Work required
Please reproduce each of the entries below exactly as they appear.

Records for the exercise
theorem lotTableOk_setLot {s : State} (h : LotTableOk s.lots) (k : Slot) (o : Option Lot)
    (ho : ∀ a, o = some a → LotOk a ∧ ∀ j b, j ≠ k → s.lots[j] = some b → b.number ≠ a.number) :
    LotTableOk (s.setLot k o).lots := by
  obtain ⟨hu, hk⟩ := h
  refine ⟨fun i j a b ha hb e => ?_, fun j a ha => ?_⟩
  · by_cases ei : i = k <;> by_cases ej : j = k
    · rw [ei, ej]
    · subst ei
      rw [setLot_lots_self] at ha; rw [setLot_lots_ne _ _ _ _ ej] at hb
      exact absurd e.symm ((ho a ha).2 j b ej hb)
    · subst ej
      rw [setLot_lots_self] at hb; rw [setLot_lots_ne _ _ _ _ ei] at ha
      exact absurd e ((ho b hb).2 i a ei ha)
    · rw [setLot_lots_ne _ _ _ _ ei] at ha; rw [setLot_lots_ne _ _ _ _ ej] at hb
      exact hu i j a b ha hb e
  · by_cases ej : j = k
    · subst ej; rw [setLot_lots_self] at ha; exact (ho a ha).1
    · rw [setLot_lots_ne _ _ _ _ ej] at ha; exact hk j a ha

/-- A change of a record that keeps its number and its order keeps the table in order. -/
theorem lotTableOk_modLot {s : State} (n : Nat) (f : Lot → Lot) (h : LotTableOk s.lots)
    (hf : ∀ l, s.lot? n = some l → (f l).number = l.number ∧ (LotOk l → LotOk (f l))) :
    LotTableOk (modLot n f s).lots := by
  cases hl : s.lot? n with
  | none => rw [modLot_of_none hl]; exact h
  | some l =>
    have hn := lot?_number hl
    subst hn
    obtain ⟨k, hk⟩ := lot?_hasLot hl
    obtain ⟨hnum, hok⟩ := hf l hl
    rw [modLot_of_hasLot hk]
    refine lotTableOk_setLot h k _ fun a ha => ?_
    cases ha
    refine ⟨hok (h.2 k l hk.2), fun j b hj hb e => hj ?_⟩
    exact h.1 j k b l hb hk.2 (e.trans hnum)

/-! ## What a step keeps -/

/-- `t` keeps in order what `s` keeps in order of the lot table and the settings, and keeps the retained image. -/
structure Stored (s t : State) : Prop where
  lots : LotTableOk s.lots → LotTableOk t.lots
  settings : SettingsOk s → SettingsOk t
  image : t.image = s.image

/-- With it, `t` keeps the stations in order, under any moves that R7 still owes. -/
structure Kept (s t : State) : Prop extends Stored s t where
  stations : ∀ o, Fine o s → Fine o t

/-- With it, `t` keeps the stations in order, but for a move that R7 now owes on station `i`. -/
structure Owing (i : Sta) (s t : State) : Prop extends Stored s t where
  stations : ∀ o, Fine o s → Fine (insert i o) t

theorem Stored.refl (s : State) : Stored s s := ⟨id, id, rfl⟩

theorem Stored.trans {s t u : State} (h : Stored s t) (k : Stored t u) : Stored s u :=
  ⟨k.lots ∘ h.lots, k.settings ∘ h.settings, k.image.trans h.image⟩

theorem Kept.refl (s : State) : Kept s s := ⟨.refl s, fun _ => id⟩

theorem Kept.trans {s t u : State} (h : Kept s t) (k : Kept t u) : Kept s u :=
  ⟨h.toStored.trans k.toStored, fun o => k.stations o ∘ h.stations o⟩

/-- `t` has the lot table, the settings with their copies, the commit and the retained image of `s`. -/
structure Aside (s t : State) : Prop where
  lots : t.lots = s.lots
  settings : t.settings = s.settings
  store : t.store = s.store
  commit : t.commit = s.commit
  image : t.image = s.image

theorem Aside.settingsOk {s t : State} (h : Aside s t) (hs : SettingsOk s) : SettingsOk t := by
  unfold SettingsOk at hs ⊢
  rw [h.settings, h.store, h.commit, h.image]; exact hs

theorem Aside.stored {s t : State} (h : Aside s t) : Stored s t := ⟨fun hl => h.lots ▸ hl, h.settingsOk, h.image⟩

/-- A change aside of lots and settings needs only an argument about the stations. -/
theorem Aside.kept {s t : State} (h : Aside s t) (hs : ∀ o, Fine o s → Fine o t) : Kept s t := ⟨h.stored, hs⟩

theorem Aside.of_move {s t : State} (h : MoveFrame s t) : Aside s t :=
  ⟨h.lots, h.settings, by rw [h.1], by rw [h.1], h.image⟩

theorem Aside.trans {s t u : State} (h : Aside s t) (k : Aside t u) : Aside s u :=
  ⟨k.lots.trans h.lots, k.settings.trans h.settings, k.store.trans h.store, k.commit.trans h.commit, k.image.trans h.image⟩

/-- A change of other records keeps everything. -/
theorem Kept.same {s t : State} (hl : t.lots = s.lots) (hc : t.settings = s.settings) (hs : t.store = s.store)
    (hm : t.commit = s.commit) (hi : t.image = s.image) (hst : t.stations = s.stations) : Kept s t :=
  Aside.kept ⟨hl, hc, hs, hm, hi⟩ fun _ h => h.of_stations fun i => by
    unfold State.station; rw [hst]; exact ⟨rfl, rfl, rfl⟩

theorem NoticeFrame.kept {s t : State} (h : NoticeFrame s t) : Kept s t := by
  have e := h.1
  exact .same (by rw [e]) (by rw [e]) (by rw [e]) (by rw [e]) (by rw [e]) (by rw [e])

theorem Kept.ite {s a : State} {c : Prop} [Decidable c] (h : c → Kept s a) : Kept s (if c then a else s) := by
  split
  · next hc => exact h hc
  · exact .refl s

theorem Kept.foldl {α : Type} (f : State → α → State) (h : ∀ s a, Kept s (f s a)) (xs : List α) (s : State) :
    Kept s (xs.foldl f s) := foldl_frame Kept.refl Kept.trans f h xs s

Final answer
theorem lotTableOk_setLot {s : State} (h : LotTableOk s.lots) (k : Slot) (o : Option Lot)
    (ho : ∀ a, o = some a → LotOk a ∧ ∀ j b, j ≠ k → s.lots[j] = some b → b.number ≠ a.number) :
    LotTableOk (s.setLot k o).lots := by
  obtain ⟨hu, hk⟩ := h
  refine ⟨fun i j a b ha hb e => ?_, fun j a ha => ?_⟩
  · by_cases ei : i = k <;> by_cases ej : j = k
    · rw [ei, ej]
    · subst ei
      rw [setLot_lots_self] at ha; rw [setLot_lots_ne _ _ _ _ ej] at hb
      exact absurd e.symm ((ho a ha).2 j b ej hb)
    · subst ej
      rw [setLot_lots_self] at hb; rw [setLot_lots_ne _ _ _ _ ei] at ha
      exact absurd e ((ho b hb).2 i a ei ha)
    · rw [setLot_lots_ne _ _ _ _ ei] at ha; rw [setLot_lots_ne _ _ _ _ ej] at hb
      exact hu i j a b ha hb e
  · by_cases ej : j = k
    · subst ej; rw [setLot_lots_self] at ha; exact (ho a ha).1
    · rw [setLot_lots_ne _ _ _ _ ej] at ha; exact hk j a ha

/-- A change of a record that keeps its number and its order keeps the table in order. -/
theorem lotTableOk_modLot {s : State} (n : Nat) (f : Lot → Lot) (h : LotTableOk s.lots)
    (hf : ∀ l, s.lot? n = some l → (f l).number = l.number ∧ (LotOk l → LotOk (f l))) :
    LotTableOk (modLot n f s).lots := by
  cases hl : s.lot? n with
  | none => rw [modLot_of_none hl]; exact h
  | some l =>
    have hn := lot?_number hl
    subst hn
    obtain ⟨k, hk⟩ := lot?_hasLot hl
    obtain ⟨hnum, hok⟩ := hf l hl
    rw [modLot_of_hasLot hk]
    refine lotTableOk_setLot h k _ fun a ha => ?_
    cases ha
    refine ⟨hok (h.2 k l hk.2), fun j b hj hb e => hj ?_⟩
    exact h.1 j k b l hb hk.2 (e.trans hnum)

/-! ## What a step keeps -/

/-- `t` keeps in order what `s` keeps in order of the lot table and the settings, and keeps the retained image. -/
structure Stored (s t : State) : Prop where
  lots : LotTableOk s.lots → LotTableOk t.lots
  settings : SettingsOk s → SettingsOk t
  image : t.image = s.image

/-- With it, `t` keeps the stations in order, under any moves that R7 still owes. -/
structure Kept (s t : State) : Prop extends Stored s t where
  stations : ∀ o, Fine o s → Fine o t

/-- With it, `t` keeps the stations in order, but for a move that R7 now owes on station `i`. -/
structure Owing (i : Sta) (s t : State) : Prop extends Stored s t where
  stations : ∀ o, Fine o s → Fine (insert i o) t

theorem Stored.refl (s : State) : Stored s s := ⟨id, id, rfl⟩

theorem Stored.trans {s t u : State} (h : Stored s t) (k : Stored t u) : Stored s u :=
  ⟨k.lots ∘ h.lots, k.settings ∘ h.settings, k.image.trans h.image⟩

theorem Kept.refl (s : State) : Kept s s := ⟨.refl s, fun _ => id⟩

theorem Kept.trans {s t u : State} (h : Kept s t) (k : Kept t u) : Kept s u :=
  ⟨h.toStored.trans k.toStored, fun o => k.stations o ∘ h.stations o⟩

/-- `t` has the lot table, the settings with their copies, the commit and the retained image of `s`. -/
structure Aside (s t : State) : Prop where
  lots : t.lots = s.lots
  settings : t.settings = s.settings
  store : t.store = s.store
  commit : t.commit = s.commit
  image : t.image = s.image

theorem Aside.settingsOk {s t : State} (h : Aside s t) (hs : SettingsOk s) : SettingsOk t := by
  unfold SettingsOk at hs ⊢
  rw [h.settings, h.store, h.commit, h.image]; exact hs

theorem Aside.stored {s t : State} (h : Aside s t) : Stored s t := ⟨fun hl => h.lots ▸ hl, h.settingsOk, h.image⟩

/-- A change aside of lots and settings needs only an argument about the stations. -/
theorem Aside.kept {s t : State} (h : Aside s t) (hs : ∀ o, Fine o s → Fine o t) : Kept s t := ⟨h.stored, hs⟩

theorem Aside.of_move {s t : State} (h : MoveFrame s t) : Aside s t :=
  ⟨h.lots, h.settings, by rw [h.1], by rw [h.1], h.image⟩

theorem Aside.trans {s t u : State} (h : Aside s t) (k : Aside t u) : Aside s u :=
  ⟨k.lots.trans h.lots, k.settings.trans h.settings, k.store.trans h.store, k.commit.trans h.commit, k.image.trans h.image⟩

/-- A change of other records keeps everything. -/
theorem Kept.same {s t : State} (hl : t.lots = s.lots) (hc : t.settings = s.settings) (hs : t.store = s.store)
    (hm : t.commit = s.commit) (hi : t.image = s.image) (hst : t.stations = s.stations) : Kept s t :=
  Aside.kept ⟨hl, hc, hs, hm, hi⟩ fun _ h => h.of_stations fun i => by
    unfold State.station; rw [hst]; exact ⟨rfl, rfl, rfl⟩

theorem NoticeFrame.kept {s t : State} (h : NoticeFrame s t) : Kept s t := by
  have e := h.1
  exact .same (by rw [e]) (by rw [e]) (by rw [e]) (by rw [e]) (by rw [e]) (by rw [e])

theorem Kept.ite {s a : State} {c : Prop} [Decidable c] (h : c → Kept s a) : Kept s (if c then a else s) := by
  split
  · next hc => exact h hc
  · exact .refl s

theorem Kept.foldl {α : Type} (f : State → α → State) (h : ∀ s a, Kept s (f s a)) (xs : List α) (s : State) :
    Kept s (xs.foldl f s) := foldl_frame Kept.refl Kept.trans f h xs s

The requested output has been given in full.